THE writer of the iconic Scottish sitcom Rab C Nesbitt has revealed that his own uncle was the inspiration for the loveable drunken Govan rogue.

Ian Pattison cites his Uncle Bernie as the man who helped form Nesbitt, played by Gregor Fisher as a string-vest-wearing street philosopher.

“There are all sorts of influences that flutter through your head when writing but in the early days some would more than others,” Pattison said. “Bernie was a Govan man, innately, with all the attributes and flaws contained therein and I used to always enjoy his company. There was a crackle in the air when he was around, a witty edge, and you had to be on your game. He could see the comic possibilities in the otherwise mundane and he alerted you to the potential of the everyday. That certainly rubbed off on me.”

Rab C Nesbitt attracted huge popularity during a ten series run between 1988 and 2011 that centred on his drunken exploits with pals like Jamesie Cotter and his volatile but loving relationship with his long suffering wife, Mary Doll. But what really made the series stand out was Rab's gift of the gab.

Pattison's Uncle Bernie was also a man with a silver tongue - like Rab he had the brains to make a good life for himself if he wanted, had he not preferred, more often than not, to go to the pub, just like the character he inspired.

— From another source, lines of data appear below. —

/-! ## `push` -/

@[simp] theorem State.push_mem (a : Word) : (s.push a).mem = s.mem := rfl
@[simp] theorem State.push_V (a : Word) : (s.push a).V = s.V := rfl
@[simp] theorem State.push_I (a : Word) : (s.push a).I = s.I := rfl
@[simp] theorem State.push_pc (a : Word) : (s.push a).pc = s.pc := rfl
@[simp] theorem State.push_stack (a : Word) : (s.push a).stack = s.stack ++ [a] := rfl
@[simp] theorem State.push_fb (a : Word) : (s.push a).fb = s.fb := rfl
@[simp] theorem State.push_keys (a : Word) : (s.push a).keys = s.keys := rfl
@[simp] theorem State.push_DT (a : Word) : (s.push a).DT = s.DT := rfl
@[simp] theorem State.push_ST (a : Word) : (s.push a).ST = s.ST := rfl
@[simp] theorem State.push_run (a : Word) : (s.push a).run = s.run := rfl
@[simp] theorem State.push_wait (a : Word) : (s.push a).wait = s.wait := rfl
@[simp] theorem State.push_edge (a : Word) : (s.push a).edge = s.edge := rfl
@[simp] theorem State.push_err (a : Word) : (s.push a).err = s.err := rfl
@[simp] theorem State.push_cpuAcc (a : Word) : (s.push a).cpuAcc = s.cpuAcc := rfl
@[simp] theorem State.push_tmrAcc (a : Word) : (s.push a).tmrAcc = s.tmrAcc := rfl
@[simp] theorem State.push_image (a : Word) : (s.push a).image = s.image := rfl
@[simp] theorem State.push_cfg (a : Word) : (s.push a).cfg = s.cfg := rfl
@[simp] theorem State.push_draws (a : Word) : (s.push a).draws = s.draws := rfl
@[simp] theorem State.push_slots (a : Word) : (s.push a).slots = s.slots := rfl
@[simp] theorem State.push_inbox (a : Word) : (s.push a).inbox = s.inbox := rfl
@[simp] theorem State.push_reg (a : Word) (r : RegIdx) : (s.push a).reg r = s.reg r := rfl
@[simp] theorem State.push_byteAt (a : Word) (addr : Nat) : (s.push a).byteAt addr = s.byteAt addr := rfl

/-! ## `dropTop` -/

@[simp] theorem State.dropTop_mem : s.dropTop.mem = s.mem := rfl
@[simp] theorem State.dropTop_V : s.dropTop.V = s.V := rfl
@[simp] theorem State.dropTop_I : s.dropTop.I = s.I := rfl
@[simp] theorem State.dropTop_pc : s.dropTop.pc = s.pc := rfl
@[simp] theorem State.dropTop_stack : s.dropTop.stack = s.stack.dropLast := rfl
@[simp] theorem State.dropTop_fb : s.dropTop.fb = s.fb := rfl
@[simp] theorem State.dropTop_keys : s.dropTop.keys = s.keys := rfl
@[simp] theorem State.dropTop_DT : s.dropTop.DT = s.DT := rfl
@[simp] theorem State.dropTop_ST : s.dropTop.ST = s.ST := rfl
@[simp] theorem State.dropTop_run : s.dropTop.run = s.run := rfl
@[simp] theorem State.dropTop_wait : s.dropTop.wait = s.wait := rfl
@[simp] theorem State.dropTop_edge : s.dropTop.edge = s.edge := rfl
@[simp] theorem State.dropTop_err : s.dropTop.err = s.err := rfl
@[simp] theorem State.dropTop_cpuAcc : s.dropTop.cpuAcc = s.cpuAcc := rfl
@[simp] theorem State.dropTop_tmrAcc : s.dropTop.tmrAcc = s.tmrAcc := rfl
@[simp] theorem State.dropTop_image : s.dropTop.image = s.image := rfl
@[simp] theorem State.dropTop_cfg : s.dropTop.cfg = s.cfg := rfl
@[simp] theorem State.dropTop_draws : s.dropTop.draws = s.draws := rfl
@[simp] theorem State.dropTop_slots : s.dropTop.slots = s.slots := rfl
@[simp] theorem State.dropTop_inbox : s.dropTop.inbox = s.inbox := rfl
@[simp] theorem State.dropTop_reg (r : RegIdx) : s.dropTop.reg r = s.reg r := rfl
@[simp] theorem State.dropTop_byteAt (addr : Nat) : s.dropTop.byteAt addr = s.byteAt addr := rfl

/-! ## `storeBytes` -/

@[simp] theorem State.storeBytes_mem (a : Nat) (bs : List Byte) : (s.storeBytes a bs).mem = s.mem.writeBytes a bs := rfl
@[simp] theorem State.storeBytes_V (a : Nat) (bs : List Byte) : (s.storeBytes a bs).V = s.V := rfl
@[simp] theorem State.storeBytes_I (a : Nat) (bs : List Byte) : (s.storeBytes a bs).I = s.I := rfl
@[simp] theorem State.storeBytes_pc (a : Nat) (bs : List Byte) : (s.storeBytes a bs).pc = s.pc := rfl
@[simp] theorem State.storeBytes_stack (a : Nat) (bs : List Byte) : (s.storeBytes a bs).stack = s.stack := rfl
@[simp] theorem State.storeBytes_fb (a : Nat) (bs : List Byte) : (s.storeBytes a bs).fb = s.fb := rfl
@[simp] theorem State.storeBytes_keys (a : Nat) (bs : List Byte) : (s.storeBytes a bs).keys = s.keys := rfl
@[simp] theorem State.storeBytes_DT (a : Nat) (bs : List Byte) : (s.storeBytes a bs).DT = s.DT := rfl
@[simp] theorem State.storeBytes_ST (a : Nat) (bs : List Byte) : (s.storeBytes a bs).ST = s.ST := rfl
@[simp] theorem State.storeBytes_run (a : Nat) (bs : List Byte) : (s.storeBytes a bs).run = s.run := rfl
@[simp] theorem State.storeBytes_wait (a : Nat) (bs : List Byte) : (s.storeBytes a bs).wait = s.wait := rfl
@[simp] theorem State.storeBytes_edge (a : Nat) (bs : List Byte) : (s.storeBytes a bs).edge = s.edge := rfl
@[simp] theorem State.storeBytes_err (a : Nat) (bs : List Byte) : (s.storeBytes a bs).err = s.err := rfl
@[simp] theorem State.storeBytes_cpuAcc (a : Nat) (bs : List Byte) : (s.storeBytes a bs).cpuAcc = s.cpuAcc := rfl
@[simp] theorem State.storeBytes_tmrAcc (a : Nat) (bs : List Byte) : (s.storeBytes a bs).tmrAcc = s.tmrAcc := rfl
@[simp] theorem State.storeBytes_image (a : Nat) (bs : List Byte) : (s.storeBytes a bs).image = s.image := rfl
@[simp] theorem State.storeBytes_cfg (a : Nat) (bs : List Byte) : (s.storeBytes a bs).cfg = s.cfg := rfl
@[simp] theorem State.storeBytes_draws (a : Nat) (bs : List Byte) : (s.storeBytes a bs).draws = s.draws := rfl
@[simp] theorem State.storeBytes_slots (a : Nat) (bs : List Byte) : (s.storeBytes a bs).slots = s.slots := rfl
@[simp] theorem State.storeBytes_inbox (a : Nat) (bs : List Byte) : (s.storeBytes a bs).inbox = s.inbox := rfl
@[simp] theorem State.storeBytes_reg (a : Nat) (bs : List Byte) (r : RegIdx) : (s.storeBytes a bs).reg r = s.reg r := rfl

“He was clearly intelligent but had no peer group to spur him on,” said Pattison, of his maternal uncle. “He had gifts and had he been middle class they might have been cultivated more assiduously, and he would have gone to university. But it transpired he would often be with the police, usually after a spirited debate had spiralled out of control in the Beauty Parlour [which was Bernie’s own description for the local pub]."

In an exclusive interview with the Sunday Herald, Pattison also reveals that, like his characters, he too struggled with life in his native Govan - particularly the sense with the containment and class control. But he said that when the Swinging Sixties arrived it brought a new spirit of adventure and hope.

After a period of dead-end jobs, he took off to London and found the confidence to write.

Gradually, Pattison’s writing began to take shape, a dark shape at times, but soon he learned he had to at least attempt to write comedy.

It’s not too great a surprise, he notes looking back, that his acerbic, sometimes twisted take on life which feeds his sense of fun, had first been fed to him by Uncle Bernie.

In the series, while begging on the streets of Glasgow during the City of Culture year in 1990, Rab offers up an ironic smile as he holds out cupped hands and says: “Ten pence for a cappuccino.” It's the kind of line inspired by his uncle's wit.

Rab C Nesbitt last appeared on our screens three years ago in a one-off show. Now, his creator is making a new radio programme exploring his own connection with Govan and the influences the area had on him.

But is this Rab’s epitaph? Will he appear on screen again? The writer hints in our Sunday Life magazine cover story that Nesbitt - and in many ways the spirit of Uncle Bernie – will live on for some time yet.

• I Will Tell You This! My Life With Rab C Nesbitt, Radio Scotland, Christmas Day, 12.45.